§ AIM OF THE TASK:
Once the line with "refine report_keeps ?_" is found in the data, output it and each following line exactly, up to and including the line with "setF_keeps ?_ | split", and nothing before or after.

(Collected data)
- Opening Delimiter -
-- ==== Sys2Proof/Laws/KeepsStart.lean ====
section
/-!
SUPPORT. That every operation and command's meaning keeps what Keeps names: the laws of task starts, faults and Foxglove.
-/

namespace Sys2Proof.Machine

set_option Elab.async false

variable {q : Kept} {s : State}

theorem abortStoreLoads_keeps (h : Keeps q s) : Keeps q (abortStoreLoads s) := by
  unfold abortStoreLoads
  with_reducible repeat' (first
    | assumption | refine fun (_ : Keeps q _) => ?_ | refine keeps_ite ?_ ?_
    | refine keeps_foldl ?_ _ ?_ | refine abortLoad_keeps ?_ | intro _)

theorem answerDoe_keeps {a1 a2} (h : Keeps q s) : Keeps q (answerDoe s a1 a2) := by
  unfold answerDoe
  with_reducible repeat' (first
    | assumption | (extract_lets +onlyGivenNames x; revert x; intro _) | refine keeps_ite ?_ ?_
    | refine setDoe_keeps ?_)

theorem applyHalt_keeps (h : Keeps q s) : Keeps q (applyHalt s) := by
  unfold applyHalt
  with_reducible repeat' (first
    | assumption | (extract_lets +onlyGivenNames x; revert x; intro _) | refine keeps_ite ?_ ?_
    | refine setTile_keeps ?_ | split)

theorem ballInstr_keeps {a1 a2} (h : Keeps q s) : Keeps q (ballInstr s a1 a2) :=
  keeps_congr h rfl rfl rfl rfl rfl

theorem blow_keeps {b : Bool} {f : State → State} (hf : ∀ x, Keeps q x → Keeps q (f x)) (h : Keeps q s) : Keeps q (blow s b f).1 := by
  unfold blow
  split
  · exact hf s h
  · exact h

theorem boundaryDebug_keeps {a1} (h : Keeps q s) : Keeps q (boundaryDebug s a1) := by
  unfold boundaryDebug
  with_reducible repeat' (first
    | assumption
    | (extract_lets +onlyGivenNames x; refine keeps_step (q := q) (x := x) ?_ ?_; (on_goal 1 => (dsimp -zeta only [x]; clear x)); (on_goal 2 => (clear_value x; revert x; intro _ _)))
    | refine keeps_ite ?_ ?_ | refine applyHalt_keeps ?_ | refine setF_keeps ?_
    | refine resourceLost_keeps ?_ | refine wakeEvent_keeps ?_
    | (constructor <;> dsimp only <;> first | exact Keeps.queue ‹_› | exact Keeps.mem ‹_› | exact Keeps.regs ‹_› | exact Keeps.ns ‹_› | exact Keeps.load ‹_›))

theorem restoreTile_keeps {a1} (h : Keeps q s) : Keeps q (restoreTile s a1) := by
  unfold restoreTile
  with_reducible repeat' (first
    | assumption
    | (extract_lets +onlyGivenNames x; refine keeps_step (q := q) (x := x) ?_ ?_; (on_goal 1 => (dsimp -zeta only [x]; clear x)); (on_goal 2 => (clear_value x; revert x; intro _ _)))
    | (extract_lets +onlyGivenNames x; revert x; intro _)
    | refine keeps_ite ?_ ?_
    | refine setCl_keeps ?_
    | refine zeroTile_keeps ?_
    | refine setTilemap_keeps ?_
    | refine clrBitF_keeps ?_
    | refine setHw_keeps ?_
    | refine keeps_of_eq1 (by assumption) ?_
    | refine keeps_of_eq2 (by assumption) ?_
    | refine keeps_of_eq12 (by assumption) ?_
    | intro _
    | split
    | (dsimp -zeta +zetaDelta only; split)
    | (constructor <;> dsimp only <;> first | exact Keeps.queue ‹_› | exact Keeps.mem ‹_› | exact Keeps.regs ‹_› | exact Keeps.ns ‹_› | exact Keeps.load ‹_›))

theorem dropPoisoned_keeps {a1 a2 a3} (h : Keeps q s) : Keeps q (dropPoisoned s a1 a2 a3) :=
  keeps_congr h rfl rfl rfl rfl rfl

theorem copyRange_keeps {a1 a2 a3} (h : Keeps q s) : Keeps q (copyRange s a1 a2 a3) := by
  unfold copyRange
  with_reducible repeat' (first | (constructor <;> dsimp only <;> repeat first | exact Keeps.queue ‹_› | exact Keeps.mem ‹_› | exact Keeps.regs ‹_› | exact Keeps.ns ‹_› | exact Keeps.load ‹_› | refine wfIf_smDrop _ _ _ ?_ | refine wfIf_foldl_smPut _ _ _ _ _ ?_))

theorem copyTile_keeps {a1 a2} (h : Keeps q s) : Keeps q (copyTile s a1 a2) := by
  unfold copyTile
  with_reducible repeat' (first
    | assumption
    | (extract_lets +onlyGivenNames x; refine keeps_step (q := q) (x := x) ?_ ?_; (on_goal 1 => (dsimp -zeta only [x]; clear x)); (on_goal 2 => (clear_value x; revert x; intro _ _)))
    | refine keeps_ite ?_ ?_
    | refine readBad_keeps ?_
    | refine copyRange_keeps ?_)

theorem spareServes_keeps {a1 a2} (h : Keeps q s) : Keeps q (spareServes s a1 a2) := by
  unfold spareServes
  with_reducible repeat' (first
    | assumption | (extract_lets +onlyGivenNames x; revert x; intro _) | refine dropPoisoned_keeps ?_
    | refine copyTile_keeps ?_ | refine setTilemap_keeps ?_ | split)

theorem showTesting_keeps {a1} (h : Keeps q s) : Keeps q (showTesting s a1) := by
  unfold showTesting
  with_reducible repeat' (first | assumption | refine setF_keeps ?_)

theorem retireTile_keeps {a1} (h : Keeps q s) : Keeps q (retireTile s a1) := by
  unfold retireTile
  with_reducible repeat' (first
    | assumption
    | (extract_lets +onlyGivenNames x; refine keeps_step (q := q) (x := x) ?_ ?_; (on_goal 1 => (dsimp -zeta only [x]; clear x)); (on_goal 2 => (clear_value x; revert x; intro _ _)))
    | (extract_lets +onlyGivenNames x; revert x; intro _)
    | refine keeps_ite ?_ ?_
    | refine dropSpare_keeps ?_
    | refine showTesting_keeps ?_
    | refine setBitF_keeps ?_
    | refine setHw_keeps ?_
    | refine spareServes_keeps ?_
    | refine clrBitF_keeps ?_
    | refine setCl_keeps ?_
    | refine loseTile_keeps ?_
    | refine setTilemap_keeps ?_
    | refine intPulse_keeps ?_
    | refine keeps_of_eq1 (by assumption) ?_
    | refine keeps_of_eq2 (by assumption) ?_
    | refine keeps_of_eq12 (by assumption) ?_
    | intro _
    | split
    | (dsimp -zeta +zetaDelta only; split)
    | (constructor <;> dsimp only <;> first | exact Keeps.queue ‹_› | exact Keeps.mem ‹_› | exact Keeps.regs ‹_› | exact Keeps.ns ‹_› | exact Keeps.load ‹_›))

theorem boundaryTiles_keeps {a1} (h : Keeps q s) : Keeps q (boundaryTiles s a1) := by
  unfold boundaryTiles
  with_reducible repeat' (first
    | assumption | refine fun (_ : Keeps q _) => ?_
    | (extract_lets +onlyGivenNames x; refine keeps_step (q := q) (x := x) ?_ ?_; (on_goal 1 => (dsimp -zeta only [x]; clear x)); (on_goal 2 => (clear_value x; revert x; intro _ _)))
    | refine keeps_ite ?_ ?_ | refine keeps_foldl ?_ _ ?_ | refine restoreTile_keeps ?_
    | refine retireTile_keeps ?_ | intro _)

theorem certSlot1_keeps (h : Keeps q s) : Keeps q (certSlot1 s).1 :=
  keeps_congr h rfl rfl rfl rfl rfl

theorem changeCore_keeps {a1} (h : Keeps q s) : Keeps q (changeCore s a1) := by
  unfold changeCore
  with_reducible repeat' (first
    | assumption
    | (extract_lets +onlyGivenNames x; refine keeps_step (q := q) (x := x) ?_ ?_; (on_goal 1 => (dsimp -zeta only [x]; clear x)); (on_goal 2 => (clear_value x; revert x; intro _ _)))
    | (extract_lets +onlyGivenNames x; revert x; intro _) | refine keeps_ite ?_ ?_ | refine report_keeps ?_
    | refine setF_keeps ?_
    | (constructor <;> dsimp only <;> first | exact Keeps.queue ‹_› | exact Keeps.mem ‹_› | exact Keeps.regs ‹_› | exact Keeps.ns ‹_› | exact Keeps.load ‹_›))

theorem commitSvn_keeps {a1} (h : Keeps q s) : Keeps q (commitSvn a1 s).1 := by
  unfold commitSvn
  with_reducible repeat' (first
    | assumption | refine fun (_ : Keeps q _) => ?_ | refine blow_keeps ?_ ?_
    | refine setF_keeps ?_ | intro _ | split)

theorem debugOpen_keeps (h : Keeps q s) : Keeps q (debugOpen s).1 := by
  unfold debugOpen
  with_reducible repeat' (first
    | assumption | (extract_lets +onlyGivenNames x; revert x; intro _) | refine setF_keeps ?_ | split
    | (constructor <;> dsimp only <;> first | exact Keeps.queue ‹_› | exact Keeps.mem ‹_› | exact Keeps.regs ‹_› | exact Keeps.ns ‹_› | exact Keeps.load ‹_›))

theorem zeroStore_keeps (h : Keeps q s) : Keeps q (zeroStore s) := by
  unfold zeroStore
  with_reducible repeat' (first
    | (extract_lets +onlyGivenNames x; revert x; intro _) | refine setF_keeps ?_
    | (constructor <;> dsimp only <;> first | exact Keeps.queue ‹_› | exact Keeps.mem ‹_› | exact Keeps.regs ‹_› | exact Keeps.ns ‹_› | exact Keeps.load ‹_›))

theorem decommission_keeps {a1} (h : Keeps q s) : Keeps q (decommission a1 s).1 := by
  unfold decommission
  with_reducible repeat' (first
    | assumption | refine fun (_ : Keeps q _) => ?_
    | (extract_lets +onlyGivenNames x; refine keeps_step (q := q) (x := x) ?_ ?_; (on_goal 1 => (dsimp -zeta only [x]; clear x)); (on_goal 2 => (clear_value x; revert x; intro _ _)))
    | (extract_lets +onlyGivenNames x; revert x; intro _) | refine zeroStore_keeps ?_ | refine blow_keeps ?_ ?_
    | refine setF_keeps ?_ | intro _
    | (constructor <;> dsimp only <;> first | exact Keeps.queue ‹_› | exact Keeps.mem ‹_› | exact Keeps.regs ‹_› | exact Keeps.ns ‹_› | exact Keeps.load ‹_›))

theorem dropTask_keeps {a1} (h : Keeps q s) : Keeps q (dropTask s a1) := by
  unfold dropTask
  with_reducible repeat' (first
    | assumption
    | (extract_lets +onlyGivenNames x; refine keeps_step (q := q) (x := x) ?_ ?_; (on_goal 1 => (dsimp -zeta only [x]; clear x)); (on_goal 2 => (clear_value x; revert x; intro _ _)))
    | (extract_lets +onlyGivenNames x; revert x; intro _) | refine addF_keeps ?_ | refine setF_keeps ?_
    | refine setTile_keeps ?_)

theorem endDebug_keeps (h : Keeps q s) : Keeps q (endDebug s) := by
  unfold endDebug
  with_reducible repeat' (first
    | assumption | (extract_lets +onlyGivenNames x; revert x; intro _) | refine keeps_ite ?_ ?_
    | refine setF_keeps ?_ | refine refresh_keeps ?_
    | (constructor <;> dsimp only <;> first | exact Keeps.queue ‹_› | exact Keeps.mem ‹_› | exact Keeps.regs ‹_› | exact Keeps.ns ‹_› | exact Keeps.load ‹_›))

theorem verifyImage_keeps {a1 a2} (h : Keeps q s) : Keeps q (verifyImage s a1 a2).1 := by
  unfold verifyImage
  with_reducible repeat' (first
    | assumption
    | (extract_lets +onlyGivenNames x; refine keeps_step (q := q) (x := x) ?_ ?_; (on_goal 1 => (dsimp -zeta only [x]; clear x)); (on_goal 2 => (clear_value x; revert x; intro _ _)))
    | refine verifyFailed_keeps ?_ | refine noteNvs_keeps ?_ | split)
- Closing Delimiter -
§ ANSWER:
    | (extract_lets +onlyGivenNames x; revert x; intro _) | refine keeps_ite ?_ ?_ | refine report_keeps ?_
    | refine setF_keeps ?_
    | (constructor <;> dsimp only <;> first | exact Keeps.queue ‹_› | exact Keeps.mem ‹_› | exact Keeps.regs ‹_› | exact Keeps.ns ‹_› | exact Keeps.load ‹_›))

theorem commitSvn_keeps {a1} (h : Keeps q s) : Keeps q (commitSvn a1 s).1 := by
  unfold commitSvn
  with_reducible repeat' (first
    | assumption | refine fun (_ : Keeps q _) => ?_ | refine blow_keeps ?_ ?_
    | refine setF_keeps ?_ | intro _ | split)

theorem debugOpen_keeps (h : Keeps q s) : Keeps q (debugOpen s).1 := by
  unfold debugOpen
  with_reducible repeat' (first
    | assumption | (extract_lets +onlyGivenNames x; revert x; intro _) | refine setF_keeps ?_ | split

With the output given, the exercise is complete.